[EXERCISE DATA — start]
/-- A pass places its items one at a time in rank order over what is laid so far, beginning with the pinned bookings, each laid on its tuner
over [T₀, effective end) when that is not empty (R91), and with the bookings whose padded end is at or before T₀, Unplaced with an empty cause
set. The rank order (R92): Pending and Armed bookings whose padded end is after T₀ and open overrun claims, by priority, start and
handle, and the live claim before the first item of a priority below LiveRank. The kinds of conflict of R93 at an instant. The choice of
phase 1 (R96): when the whole padded window from T₀ on is free of conflict on one tuner alone, the item is placed there; when on both, on B
only if B shares its multiplex and A does not. Phase 2 (R97): with the nominal part free, the padding is trimmed to it on each tuner and the
longer window wins, then sharing, then A; with the nominal part empty, the window runs from T₀ to the first conflict or the padded end.
Phase 3 (R98): the first alternative that has not ended and places. Otherwise the booking is
Unplaced with the kinds met on either tuner (R99). An overrun claim is tested on its owner's tuner alone and ends at its first conflict
(R103), over the span from the owner's effective end at T₀ to the claim end held (log 25); the live claim, which meets the kinds other than
Slots alone, goes to the tuner named when free, else to the other when free, else to the one whose first conflict comes later,
with that as its end (R101). -/
def Obligations.TunersAreChosen : Prop :=
  (∀ p : Pass,
    (let pinned := p.bookings.filterMap fun b => match b.placement with
       | .placed x _ e => if (b.state = .due ∨ b.state = .recording ∨ b.state = .stopping) ∧ p.t0 < e then
           some (⟨x, muxOf p.services b.service, p.t0, some e, .booking, b.handle⟩ : Occupancy) else none
       | _ => none
     let missed := (p.bookings.filter fun b =>
         (b.state = .pending ∨ b.state = .armed) ∧ min (b.nominalStop + b.postPad) maxU32 ≤ p.t0).map fun b =>
       (⟨b.handle, .unplaced ⟨false, false, false, false, false⟩, false, none, none, false⟩ : BookingResult)
     p.run = p.items.foldl (fun r i => match i with
       | .booking b => p.placeBooking r b
       | .claim b x start stop => p.placeClaim r b x start stop
       | .live mux named => p.placeLiveClaim r mux named) ⟨pinned, missed, [], none⟩)) ∧
  (∀ (g : Ground) (x : TunerId) (mux t : Nat),
    (let on := fun (y : TunerId) => g.laid.filter fun o => o.tuner == y && o.carries t
     ((g.kindsAt x true mux t).slots = true ↔ 3 ≤ ((on x).filter fun o => o.kind != .live).length) ∧
     g.kindsAt x false mux t = { g.kindsAt x true mux t with slots := false } ∧
     ((g.kindsAt x true mux t).multiplex = true ↔ ∃ o ∈ on x, o.mux ≠ mux ∧ o.kind ≠ .live) ∧
     ((g.kindsAt x true mux t).quadrant = true ↔ g.feedMode = .loopThrough ∧
       ∃ o ∈ on (otherTuner x), quadrantOf g.muxes o.mux ≠ quadrantOf g.muxes mux ∧ o.kind ≠ .live) ∧
     ((g.kindsAt x true mux t).fault = true ↔
       (x = .a ∧ g.faultA = true) ∨ (x = .b ∧ (g.faultB = true ∨ (g.feedMode = .loopThrough ∧ g.faultA = true)))) ∧
     ((g.kindsAt x true mux t).live = true ↔
       ((∃ o ∈ on x, o.mux ≠ mux) ∧ ∀ o ∈ on x, o.mux ≠ mux → o.kind = .live) ∨
       (g.feedMode = .loopThrough ∧ (∃ o ∈ on (otherTuner x), quadrantOf g.muxes o.mux ≠ quadrantOf g.muxes mux) ∧
         ∀ o ∈ on (otherTuner x), quadrantOf g.muxes o.mux ≠ quadrantOf g.muxes mux → o.kind = .live)))) ∧
  (∀ (g : Ground) (t0 : Nat) (w : Trial),
    (let start := max w.padStart t0
     let free := fun x => ∀ t, start ≤ t → t < w.padStop → (g.kindsAt x true w.mux t).any = false
     (free .a → ¬ free .b → g.phase1 t0 w = some ⟨.a, start, w.padStop, false⟩) ∧
     (free .b → ¬ free .a → g.phase1 t0 w = some ⟨.b, start, w.padStop, false⟩) ∧
     (¬ free .a → ¬ free .b → g.phase1 t0 w = none) ∧
     (free .a → free .b → g.phase1 t0 w = some
       ⟨if g.shares .b w.mux start w.padStop = true ∧ g.shares .a w.mux start w.padStop = false then .b else .a,
        start, w.padStop, false⟩))) ∧
  (∀ p : Pass,
    (let order := fun (x y : RankedItem) => y.rank.priority < x.rank.priority ∨ (x.rank.priority = y.rank.priority ∧
       (x.rank.start < y.rank.start ∨ (x.rank.start = y.rank.start ∧ x.rank.handle ≤ y.rank.handle)))
     let ranked := fun (i : RankedItem) =>
       (∃ b ∈ p.bookings, (b.state = .pending ∨ b.state = .armed) ∧ p.t0 < min (b.nominalStop + b.postPad) maxU32 ∧ i = .booking b) ∨
       (∃ b ∈ p.bookings, ∃ c e x a stop, b.state = .recording ∧ b.items.overrun = .opened c e ∧ b.placement = .placed x a stop ∧
         i = .claim b x stop e)
     (p.live = none → p.items.Pairwise order ∧ ∀ i, i ∈ p.items ↔ ranked i) ∧
     (∀ mux named, p.live = some (mux, named) → ∃ first rest, p.items = first ++ .live mux named :: rest ∧
       (first ++ rest).Pairwise order ∧ (∀ i, i ∈ first ++ rest ↔ ranked i) ∧
       (∀ i ∈ first, p.liveRank ≤ i.rank.priority) ∧ (∀ i ∈ rest, i.rank.priority < p.liveRank)) ∧
     (∀ (b : Booking) (x : TunerId) (start stop : Nat),
       (RankedItem.booking b).rank = ⟨b.priority, b.nominalStart - b.prePad, b.handle⟩ ∧
       (RankedItem.claim b x start stop).rank = ⟨b.priority, start, b.handle⟩))) ∧
  (∀ (g : Ground) (t0 : Nat) (w : Trial) (x : TunerId),
    (let conflict := fun t => (g.kindsAt x true w.mux t).any = true
     let nominal := max w.nomStart t0
     (∀ t, nominal ≤ t → t < w.nomStop → conflict t → g.trimmed t0 w x = none) ∧
     (w.padStart ≤ w.nomStart → w.nomStart ≤ w.nomStop → w.nomStop ≤ t0 →
       ((w.padStop ≤ t0 ∨ conflict t0) → g.trimmed t0 w x = none) ∧
       (t0 < w.padStop → ¬ conflict t0 → ∃ e, g.trimmed t0 w x = some (t0, e) ∧ t0 < e ∧ e ≤ w.padStop ∧
         (∀ t, t0 ≤ t → t < e → ¬ conflict t) ∧ (e = w.padStop ∨ conflict e))) ∧
     ((∀ t, nominal ≤ t → t < w.nomStop → ¬ conflict t) → nominal < w.nomStop → w.padStart ≤ w.nomStart → w.nomStop ≤ w.padStop →
       ∃ a e, g.trimmed t0 w x = some (a, e) ∧ max w.padStart t0 ≤ a ∧ a ≤ nominal ∧ w.nomStop ≤ e ∧ e ≤ w.padStop ∧
         (∀ t, a ≤ t → t < e → ¬ conflict t) ∧ (a = max w.padStart t0 ∨ conflict (a - 1)) ∧ (e = w.padStop ∨ conflict e)))) ∧
  (∀ (g : Ground) (t0 : Nat) (w : Trial), g.phase2 t0 w =
    (match g.trimmed t0 w .a, g.trimmed t0 w .b with
      | none, none => none
      | some (a, e), none => some ⟨.a, a, e, true⟩
      | none, some (c, f) => some ⟨.b, c, f, true⟩
      | some (a, e), some (c, f) =>
        if f - c < e - a ∨ (f - c = e - a ∧ ¬ (g.shares .b w.mux c f = true ∧ g.shares .a w.mux a e = false)) then
          some ⟨.a, a, e, true⟩
        else some ⟨.b, c, f, true⟩) ∧
    (∀ spot, g.phase1 t0 w = some spot → g.placeTrial t0 w = some spot) ∧
    (g.phase1 t0 w = none → g.placeTrial t0 w = g.phase2 t0 w) ∧
    (∀ x mux start stop, g.shares x mux start stop = true ↔ ∃ o ∈ g.laid, o.tuner = x ∧ o.mux = mux ∧
      ∃ t, start ≤ t ∧ t < stop ∧ o.carries t = true)) ∧
  (∀ (p : Pass) (g : Ground) (b : Booking) (a : Alternative) (rest : List Alternative),
    (let trial : Trial := ⟨a.start - b.prePad, a.start, a.stop, min (a.stop + b.postPad) maxU32, muxOf p.services a.service⟩
     p.tryAlternatives g b [] = none ∧
     (a.stop ≤ p.t0 → p.tryAlternatives g b (a :: rest) = p.tryAlternatives g b rest) ∧
     (∀ spot, p.t0 < a.stop → g.placeTrial p.t0 trial = some spot → p.tryAlternatives g b (a :: rest) = some (a, spot)) ∧
     (p.t0 < a.stop → g.placeTrial p.t0 trial = none → p.tryAlternatives g b (a :: rest) = p.tryAlternatives g b rest))) ∧
  (∀ (g : Ground) (t0 : Nat) (w : Trial),
    (let from_ := if max w.nomStart t0 < w.nomStop then max w.nomStart t0 else max w.padStart t0
     let to_ := if max w.nomStart t0 < w.nomStop then w.nomStop else w.padStop
     ∀ kind ∈ ([(·.slots), (·.multiplex), (·.quadrant), (·.fault), (·.live)] : List (Causes → Bool)),
       (kind (g.causesOf t0 w) = true ↔ ∃ x t, from_ ≤ t ∧ t < to_ ∧ kind (g.kindsAt x true w.mux t) = true))) ∧
  (∀ (p : Pass) (r : PassResult) (b : Booking),
    (let g : Ground := ⟨r.laid, p.muxes, p.feedMode, p.latchA, p.latchB⟩
     let own : Trial := ⟨b.nominalStart - b.prePad, b.nominalStart, b.nominalStop, min (b.nominalStop + b.postPad) maxU32,
       muxOf p.services b.service⟩
     let late := fun (spot : Spot) (padded : Nat) => spot.start == p.t0 && decide (padded < p.t0)
     (∀ spot, g.placeTrial p.t0 own = some spot → p.placeBooking r b = { r with
       laid := r.laid ++ [⟨spot.tuner, own.mux, spot.start, some spot.stop, .booking, b.handle⟩]
       bookings := r.bookings ++ [⟨b.handle, .placed spot.tuner spot.start spot.stop, late spot own.padStart, some spot.trimmed, none,
         true⟩] }) ∧
     (∀ a spot, g.placeTrial p.t0 own = none → b.main ≠ none → p.tryAlternatives g b b.alternatives = some (a, spot) →
       p.placeBooking r b = { r with
         laid := r.laid ++ [⟨spot.tuner, muxOf p.services a.service, spot.start, some spot.stop, .booking, b.handle⟩]
         bookings := r.bookings ++ [⟨b.handle, .placed spot.tuner spot.start spot.stop, late spot (a.start - b.prePad),
           some spot.trimmed, some a, true⟩] }) ∧
     (g.placeTrial p.t0 own = none → (b.main = none ∨ p.tryAlternatives g b b.alternatives = none) →
       p.placeBooking r b = { r with
         bookings := r.bookings ++ [⟨b.handle, .unplaced (g.causesOf p.t0 own), false, none, none, true⟩] }))) ∧
  (∀ (p : Pass) (r : PassResult) (b : Booking) (x : TunerId) (start stop : Nat),
    (let g : Ground := ⟨r.laid, p.muxes, p.feedMode, p.latchA, p.latchB⟩
     let mux := muxOf p.services b.service
     let from_ := max start p.t0
     let conflict := fun t => (g.kindsAt x true mux t).any = true
     let laid := fun (e : Nat) => if from_ < e then r.laid ++ [⟨x, mux, from_, some e, .overrun, b.handle⟩] else r.laid
     ((∀ t, from_ ≤ t → t < stop → ¬ conflict t) →
       p.placeClaim r b x start stop = { r with laid := laid stop, claims := r.claims ++ [⟨b.handle, start, stop, stop, true⟩] }) ∧
     (∀ c, from_ ≤ c → c < stop → conflict c → (∀ t, from_ ≤ t → t < c → ¬ conflict t) →
       p.placeClaim r b x start stop = { r with laid := laid c, claims := r.claims ++ [⟨b.handle, start, stop, c, false⟩] }))) ∧
  (∀ (p : Pass) (r : PassResult) (mux : Nat) (named : TunerId),
    (let g : Ground := ⟨r.laid, p.muxes, p.feedMode, p.latchA, p.latchB⟩
     let other := otherTuner named
     let conflict := fun x t => (g.kindsAt x false mux t).any = true
     let free := fun x => ∀ t, p.t0 ≤ t → ¬ conflict x t
     let first := fun x c => p.t0 ≤ c ∧ conflict x c ∧ ∀ t, p.t0 ≤ t → t < c → ¬ conflict x t
     let lay := fun (x : TunerId) (stop : Option Nat) => { r with
       laid := if beforeEnd p.t0 stop = true then r.laid ++ [⟨x, mux, p.t0, stop, .live, 0⟩] else r.laid
       live := some ⟨x, mux, p.t0, stop, stop⟩ }
     (free named → p.placeLiveClaim r mux named = lay named none) ∧
     (¬ free named → free other → p.placeLiveClaim r mux named = lay other none) ∧
     (∀ c d, first named c → first other d → p.placeLiveClaim r mux named = if c < d then lay other (some d) else lay named (some c))))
[EXERCISE DATA — finish]
WHAT TO DO >> Give an exact copy of the lines above from the line with "((∀ t, nominal" up to and including the line with "(g.phase1 t0 w", and leave everything else out.

RESPONSE TO THIS EXERCISE >>
     ((∀ t, nominal ≤ t → t < w.nomStop → ¬ conflict t) → nominal < w.nomStop → w.padStart ≤ w.nomStart → w.nomStop ≤ w.padStop →
       ∃ a e, g.trimmed t0 w x = some (a, e) ∧ max w.padStart t0 ≤ a ∧ a ≤ nominal ∧ w.nomStop ≤ e ∧ e ≤ w.padStop ∧
         (∀ t, a ≤ t → t < e → ¬ conflict t) ∧ (a = max w.padStart t0 ∨ conflict (a - 1)) ∧ (e = w.padStop ∨ conflict e)))) ∧
  (∀ (g : Ground) (t0 : Nat) (w : Trial), g.phase2 t0 w =
    (match g.trimmed t0 w .a, g.trimmed t0 w .b with
      | none, none => none
      | some (a, e), none => some ⟨.a, a, e, true⟩
      | none, some (c, f) => some ⟨.b, c, f, true⟩
      | some (a, e), some (c, f) =>
        if f - c < e - a ∨ (f - c = e - a ∧ ¬ (g.shares .b w.mux c f = true ∧ g.shares .a w.mux a e = false)) then
          some ⟨.a, a, e, true⟩
        else some ⟨.b, c, f, true⟩) ∧
    (∀ spot, g.phase1 t0 w = some spot → g.placeTrial t0 w = some spot) ∧
    (g.phase1 t0 w = none → g.placeTrial t0 w = g.phase2 t0 w) ∧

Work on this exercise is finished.